Take you example with the students. You are right I would not expect the model to work well if the data used to fit that model only included those who studied 10 hours or less. At 50 hours the model is not likely to perform very well. However if I applied the model to a different set of students from the same population with characteristics in the range that the model was developed with then I would certainly hope that the results would be valid for the new set of students. I think that is what is being done when one extends the time period beyond the original 131 years.

Larry

“However your null hypothesis is a stationary time series.”

No, Matt’s model is not a stationary process. It’s a random walk, so if you run it for a long time, T, the expected deviation from where you started will be of order sqrt(T). So it does not make sense to apply his model over thousands of years. You have shown this here, and he has stated it on his blog, so you are in agreement

He could modify his model in some way to make it a stationary process.

Cheshire,

Thanks for the comments and your observations.

I think we are talking about two things here. What Matt said early in his posting was that he was going to evaluate the claims that the Earth is warming and that warming is part of a long term trend – his GW1 and GW2. When he sets up his model and his testing he uses the random walk model. You are correct when you say that model is not a stationary process.

However in reporting his initial results he claims that “this test finds zero evidence of a global warming trend.”

What he is saying there is that he is actually trying to test against a null hypothesis that there is not trend, there is no global warming. This is where I have been trying to say that his null hypothesis is of a stationary process. It was not my intention to imply that his random walk model was a stationary process. Perhaps that was not clear.

To put it all together, the underlying claim is that the temperate of the Earth is stable over time, is a stationary process. Matt has used a random walk model which is not a stationary process to model this situation. Many of us have been saying for various reasons that the model he has used for the testing is not appropriate for what he is testing for.

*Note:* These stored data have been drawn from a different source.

-- ==== Sys2Proof/Certificates/Slice0/Obligations.lean ====
section
/-! DEFINITION. What is claimed of the machine, for the provers: decoding and the step, every instruction of the opcode table family by
family, every event, and what every step keeps. A statement about an instruction says what it does to every form the spec admits; one whose
conclusion is `.next` says that the instruction completes. -/

open Sys2Proof Sys2Proof.Machine

/-! Decoding and the step. -/

/-- Words the notes of the spec write out, W2 W1 W0, and the instructions they stand for: one at least of each class of R96. -/
def Obligations.WordsOfTheNotesDecode : Prop :=
  decode 0x00000000_50000040_00060F40 = .ok (.fadd ⟨15, false, false, false⟩ ⟨.v 6, .v 0, .v 4, .v 0, 0⟩ ⟨.f64, .auto, .rn⟩)
  ∧ decode 0x40000000_50019810_08060F43
      = .ok (.ffma ⟨15, false, false, false⟩ ⟨.v 6, .v 2, .immF, .v 6, 0x40000000⟩ ⟨.f64, .auto, .rn⟩)
  ∧ decode 0x3E800000_50001810_18021042
      = .ok (.fmul ⟨0, true, false, false⟩ ⟨.v 2, .v 6, .immF, .v 0, 0x3E800000⟩ ⟨.f64, .auto, .rn⟩)
  ∧ decode 0x00000010_10701807_04070F14
      = .ok (.imad ⟨15, false, false, false⟩ ⟨.v 7, .special .sheaf, .imm, .special .lane, 16⟩ ⟨.n32, 0, false⟩)
  ∧ decode 0x00000000_FC5FD725_C1700F30
      = .ok (.plop ⟨15, false, false, false⟩ ⟨.p 0, .p 0, .p 2, .p 15, 0⟩ 0xFC)
  ∧ decode 0xFFFFFFFB_00000000_00000202 = .ok (.bra ⟨2, false, false, false⟩ ⟨.v 0, .v 0, .v 0, .v 0, 0xFFFFFFFB⟩ 0)
  ∧ decode 0x00000010_00000000_00000108 = .ok (.brd ⟨1, false, false, false⟩ ⟨.v 0, .v 0, .v 0, .v 0, 16⟩ 0)
  ∧ decode 0x00000000_09001040_08000F64
      = .ok (.bchk ⟨15, false, false, false⟩ ⟨.v 0, .v 2, .s 4, .v 0, 0⟩ 0x09)
  ∧ decode 0x08000000_32004004_14000F71
      = .ok (.st ⟨15, false, false, false⟩ ⟨.v 0, .s 5, .v 0, .v 1, 0x08000000⟩ ⟨false, .pod, .rel, .b32⟩)
  ∧ decode 0x08100000_42020004_200D0F79
      = .ok (.atom ⟨15, false, false, false⟩ ⟨.v 13, .s 8, .v 0, .v 8, 0x08100000⟩ ⟨false, .sys, .rlx, .b32⟩)
  ∧ decode 0x00000004_01000006_00000F90 = .ok (.bari ⟨15, false, false, false⟩ ⟨.v 0, .imm, .v 0, .v 0, 4⟩ 1)
  ∧ decode 0x00000002_00001805_80000FAA
      = .ok (.wtc ⟨15, false, false, false⟩ ⟨.v 0, .c 0, .imm, .v 0, 2⟩ 0)
  ∧ decode 0x00000010_00000000_01030FC2 = .ok (.srd ⟨15, false, false, false⟩ ⟨.s 3, .v 0, .v 0, .v 0, 16⟩ 0)
  ∧ decode 0x00000000_00000000_00000F01 = .ok (.nop ⟨15, false, false, false⟩ ⟨.v 0, .v 0, .v 0, .v 0, 0⟩ 0)

/-- The decoder reads back every operand of every well-formed instruction word: no bit of an encoding is dropped. -/
def Obligations.DecodeOfEncodeIsTheInstruction : Prop :=
  ∀ (i : Instr) (w : BitVec 96), i.wf = true → i.canonical = true → encode i = some w → decode w = .ok i

/-- The other direction: a word that decodes is the one encoding of what it decodes to, which is well-formed. -/
def Obligations.EncodeOfDecodeIsTheWord : Prop :=
  ∀ (w : BitVec 96) (i : Instr), decode w = .ok i → encode i = some w ∧ i.wf = true ∧ i.canonical = true

/-- R85's cases that concern every opcode: an opcode that R98 leaves unassigned, bit 15, an unused field that is not 0, PG 15 with PN, NW
with CX. No such word decodes, so check 3 of R87 raises ILLOP on it. -/
def Obligations.IllFormedWordsAreRefused : Prop :=
  (∀ w : BitVec 96, w.getLsbD 15 = true → ∀ i, decode w ≠ .ok i)
  ∧ (∀ w : BitVec 96,
      (let n := (w.extractLsb' 0 8).toNat
       n = 0x00 ∨ (0x0C ≤ n ∧ n ≤ 0x0F) ∨ (0x29 ≤ n ∧ n ≤ 0x2F) ∨ (0x38 ≤ n ∧ n ≤ 0x3F) ∨ (0x5A ≤ n ∧ n ≤ 0x5F) ∨ (0x67 ≤ n ∧ n ≤ 0x6F)
        ∨ (0x81 ≤ n ∧ n ≤ 0x8F) ∨ (0x97 ≤ n ∧ n ≤ 0x9F) ∨ (0xAC ≤ n ∧ n ≤ 0xBF) ∨ 0xC7 ≤ n) → ∀ i, decode w ≠ .ok i)
  ∧ (∀ w : BitVec 96, w.extractLsb' 8 4 = 15 → w.getLsbD 12 = true → ∀ i, decode w ≠ .ok i)
  ∧ (∀ w : BitVec 96, w.getLsbD 13 = true → w.getLsbD 14 = true → ∀ i, decode w ≠ .ok i)
  ∧ (∀ (w : BitVec 96) (i : Instr) (h : Hd) (o : Opn) (u : Use), decode w = .ok i → i.use = some (h, o, u) →
      (u.d = false → w.extractLsb' 16 10 = 0) ∧ (u.sa = false → w.extractLsb' 26 10 = 0)
      ∧ (u.sb = false → w.extractLsb' 36 10 = 0) ∧ (u.sc = false → w.extractLsb' 46 10 = 0)
      ∧ (u.imm = .no → w.extractLsb' 64 32 = 0))

/-- No chunk can open for the instruction at the head of the issue: two of its sheaf wait to commit (R222). -/
abbrev Blocked (s : State) : Prop := s.csh.openChunk? = none ∧ 2 ≤ (s.csh.chunks.filter (·.closed)).length

/-- A step fetches the line of the path at the head of the issue, and runs the instruction its slot decodes to; the mark of a refetch
ends with it, and the open chunk notes the page of its PC; nothing else of the fetch shows. Where two chunks of the sheaf wait to commit the
instruction waits for them, with what it has read, and the path after it waits with it (DEDUCED, log entry 92). The model's choice (DESIGN CHOICE,
log entries 3 and 5): with no instruction issuing the next event of the agenda happens, and with none a cycle passes. -/
def Obligations.StepRunsTheInstructionAtThePc : Prop :=
  (∀ (s : State) (p : Path) (r : List Path), s.issue = p :: r → Blocked s →
    step s = .next { s.updSheaf p.sheaf (fun x => { x with pend := .boundary p, young := r.filter (fun q => q.lanes &&& p.lanes = 0) }) with
      issue := [] })
  ∧ (∀ (s : State) (p : Path) (r : List Path), s.issue = p :: r → ¬ Blocked s → pcMalformed p.pc.toNat = false →
    (∀ (e : Nat × Nat × List Byte) (i : Instr),
      (s.core s.csh.core).icache.find? (fun e => e.1 = s.ctm.ctx && e.2.1 = pcLine p.pc) = some e →
      parityOk e.2.2 = true → lineReserved e.2.2 = false → decode (slotWord e.2.2 (pcSlot p.pc)) = .ok i →
      step s = exec i (s.clearRefetch s.csh.core s.ctm.ctx (pcLine p.pc)).noteFetch
      ∧ ((s.core s.csh.core).refetched.contains (s.ctm.ctx, pcLine p.pc) = false → s.csh.openChunk? = none → step s = exec i s))
    ∧ (∀ (l : Loc) (i : Instr),
      (s.core s.csh.core).icache.find? (fun e => e.1 = s.ctm.ctx && e.2.1 = pcLine p.pc) = none →
      s.fetchLoc s.csh.core s.ctm.ctx (64 * pcLine p.pc) = .ok l →
      parityOk (s.fetchBytes l) = true → lineReserved (s.fetchBytes l) = false →
      decode (slotWord (s.fetchBytes l) (pcSlot p.pc)) = .ok i →
      step s = exec i ((s.fillLine s.csh.core s.ctm.ctx (pcLine p.pc) l).clearRefetch s.csh.core s.ctm.ctx (pcLine p.pc)).noteFetch))
  ∧ (∀ s : State, s.noteFetch = { s with sheaves := s.noteFetch.sheaves } ∧ (∀ j, j ≠ s.cur.sheaf → s.noteFetch.sheaf j = s.sheaf j)
    ∧ s.noteFetch.csh = { s.csh with chunks := s.noteFetch.csh.chunks }
    ∧ s.noteFetch.csh.chunks.map (fun c => { c with pages := [] }) = s.csh.chunks.map (fun c => { c with pages := [] })
    ∧ (∀ c, s.csh.openChunk? = some c → ∃ d, s.noteFetch.csh.openChunk? = some d ∧ s.cur.pc.toNat / 2 ^ 16 ∈ d.pages ∧ ∀ p ∈ c.pages, p ∈ d.pages))
  ∧ (∀ s : State, s.issue = [] →
    (∀ e r, s.agenda = e :: r → step s = exec e { s with agenda := r }) ∧ (s.agenda = [] → step s = .next s.tick))

/-- A malformed PC traps TARGET, and a fault of the fetch comes before check 1. Checks 1 to 3 of R87 on a line in the instruction cache: bad
parity fetches the line once more, and when that line is bad again FETCHPAR is raised; a reserved bit of the line word and a word that does
not decode raise ILLOP. The stacks that the walk of a failed fetch reads count as touched (R307). -/
def Obligations.FetchChecksInTheirOrder : Prop :=
  ∀ (s : State) (p : Path) (r : List Path), s.issue = p :: r → ¬ Blocked s →
    (pcMalformed p.pc.toNat = true →
      step s = .next (s.raise { cause := cTARGET, check := 9, lanes := p.lanes, addr := p.pc.setWidth 64, akind := 1 }))
    ∧ (∀ f, pcMalformed p.pc.toNat = false →
      (s.core s.csh.core).icache.find? (fun e => e.1 = s.ctm.ctx && e.2.1 = pcLine p.pc) = none →
      s.fetchLoc s.csh.core s.ctm.ctx (64 * pcLine p.pc) = .error f →
      ∃ t : Trap, step s = .next ((s.walkTouch s.ctm.ctx (64 * pcLine p.pc) s.port).raise t) ∧ t.walks = [] ∧ t.tables = [] ∧ t.cause = f.cause ∧ t.check = 0 ∧ t.lanes = p.lanes ∧ t.akind = f.akind ∧ t.die = f.die
        ∧ t.addr = if f.akind = 1 then BitVec.ofNat 64 p.pc.toNat else BitVec.ofNat 64 f.addr)
    ∧ (∀ e : Nat × Nat × List Byte, pcMalformed p.pc.toNat = false →
      (s.core s.csh.core).icache.find? (fun e => e.1 = s.ctm.ctx && e.2.1 = pcLine p.pc) = some e →
      let s1 := (s.clearRefetch s.csh.core s.ctm.ctx (pcLine p.pc)).noteFetch
      let again := (s.core s.csh.core).refetched.contains (s.ctm.ctx, pcLine p.pc)
      (parityOk e.2.2 = false → again = false → step s = exec (.lineRefetch s.csh.core (64 * pcLine p.pc)) s)
      ∧ (parityOk e.2.2 = false → again = true → step s = .next (s1.raise { cause := cFETCHPAR, check := 1, lanes := p.lanes }))
      ∧ (parityOk e.2.2 = true → lineReserved e.2.2 = true → step s = .next (s1.raise { cause := cILLOP, check := 2, lanes := p.lanes }))
      ∧ (∀ x, parityOk e.2.2 = true → lineReserved e.2.2 = false → decode (slotWord e.2.2 (pcSlot p.pc)) = .error x →
          step s = .next (s1.raise { cause := cILLOP, check := 3, lanes := p.lanes })))

/-- R79: after slot 0 to 3 the next slot of the line, after slot 4 slot 0 of the next line; a PC is malformed with a bit of [5:3] set or
slot 5 to 7. An instruction that only moves on does so whatever the TGT bit of the slot after it. -/
def Obligations.SequentialFlowAndMalformedPcs : Prop :=
  (∀ (line : BitVec 50) (k : BitVec 3),
    (k.toNat < 4 → nextPc (line ++ (0 : BitVec 3) ++ k) = line ++ (0 : BitVec 3) ++ (k + 1))
    ∧ nextPc (line ++ (0 : BitVec 3) ++ (4 : BitVec 3)) = (line + 1) ++ (0 : BitVec 3) ++ (0 : BitVec 3)
    ∧ (∀ z : BitVec 3, pcMalformed (line ++ z ++ k).toNat = true ↔ z ≠ 0 ∨ 5 ≤ k.toNat))
  ∧ (∀ (h : Hd) (o : Opn) (m : BitVec 8) (s : State), ∃ t, exec (.nop h o m) s = .next t ∧ Advanced s t)

/-! Control (R108 to R117). -/

/-- R109, R114 to R117 and R302: NOP has no effect: every lane of the path, whatever its guard, stands at the next slot, and with CX the chunk closes after it;
the word that fills empty slots is a NOP. CCLOSE closes the chunk after itself and has no other effect. EXIT ends the lanes whose guard is true,
for good; the others stand at the next slot; the chunk closes; registers keep their values. SAFEPT: ILLOP where the safe-point table has no entry
for its PC; no effect with no request pending, on a divergent sheaf, or inside a save or restore routine; else the sheaf parks at it and the
chunk closes; when a sheaf has left a restore routine is the model's reading (log entry 84). YIELD keeps its sheaf from issuing for n + 1 cycles
after this one, n being IMM[7:0], and its wait restarts from 0. -/
def Obligations.PlainControlCompletes : Prop :=
  (∃ h o m, decode 0x00000000_00000000_00000F01 = .ok (.nop h o m))
  ∧ (∀ (h : Hd) (o : Opn) (m : BitVec 8) (s : State),
    let listed := s.ctm.hdr.sptab.any (fun e => e.1 = s.cur.pc.toNat)
    let parks := s.ctm.preq && s.convergent && !s.csh.regs.routine
    (∃ t, exec (.nop h o m) s = .next t ∧ Advanced s t ∧ Untouched s t ∧ (h.cx = true → ChunkClosed t s.cur.sheaf))
    ∧ (∃ t, exec (.cclose h o m) s = .next t ∧ Advanced s t ∧ Untouched s t ∧ ChunkClosed t s.cur.sheaf)
    ∧ (∃ t, exec (.exit h o m) s = .next t ∧ Advanced s t ∧ ChunkClosed t s.cur.sheaf
      ∧ OnlyPath s t ∧ Unstored s t ∧ SheafFrame s.csh (t.sheaf s.cur.sheaf)
      ∧ (t.sheaf s.cur.sheaf).regs.exited = s.csh.regs.exited ||| s.active h
      ∧ RegsFrame s.csh.regs { (t.sheaf s.cur.sheaf).regs with exited := s.csh.regs.exited } [] [] [])
    ∧ (listed = false → Raises (.safept h o m) s { cause := cILLOP, check := 9, lanes := s.cur.lanes })
    ∧ (listed = true → parks = false → Passes (.safept h o m) s)
    ∧ (listed = true → parks = true →
      ∃ t u, exec (.safept h o m) s = .next t ∧ t = u.updSheaf s.cur.sheaf (fun x => { x with parked := some s.cur.pc })
        ∧ Advanced s u ∧ Untouched s u ∧ ChunkClosed t s.cur.sheaf)
    ∧ (∃ t u, exec (.yield h o m) s = .next t
      ∧ t = u.updSheaf s.cur.sheaf (fun x => { x with yieldUntil := s.cycle + 1 + o.imm.toNat % 256 + 1, pickWait := 0 })
      ∧ Advanced s u ∧ Untouched s u
      ∧ (∀ n, n < o.imm.toNat % 256 + 1 → ({ t with cycle := s.cycle + 1 + n } : State).sheafFree s.cur.sheaf = false)))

Applying his model over a long period of time was the mechanism I decided to use to demonstrate that his methods were not appropriate to the issue of global warming.

I agree that Matt’s wording was a bit provocative. If it was designed to attract comments, it was successful! Perhaps he should have stopped at “we have no reason to reject the null hypothesis” (that the last 130 yrs is consistent with a random walk). And I agree that the model could be improved to make it more realistic. Perhaps he will do that in a future post.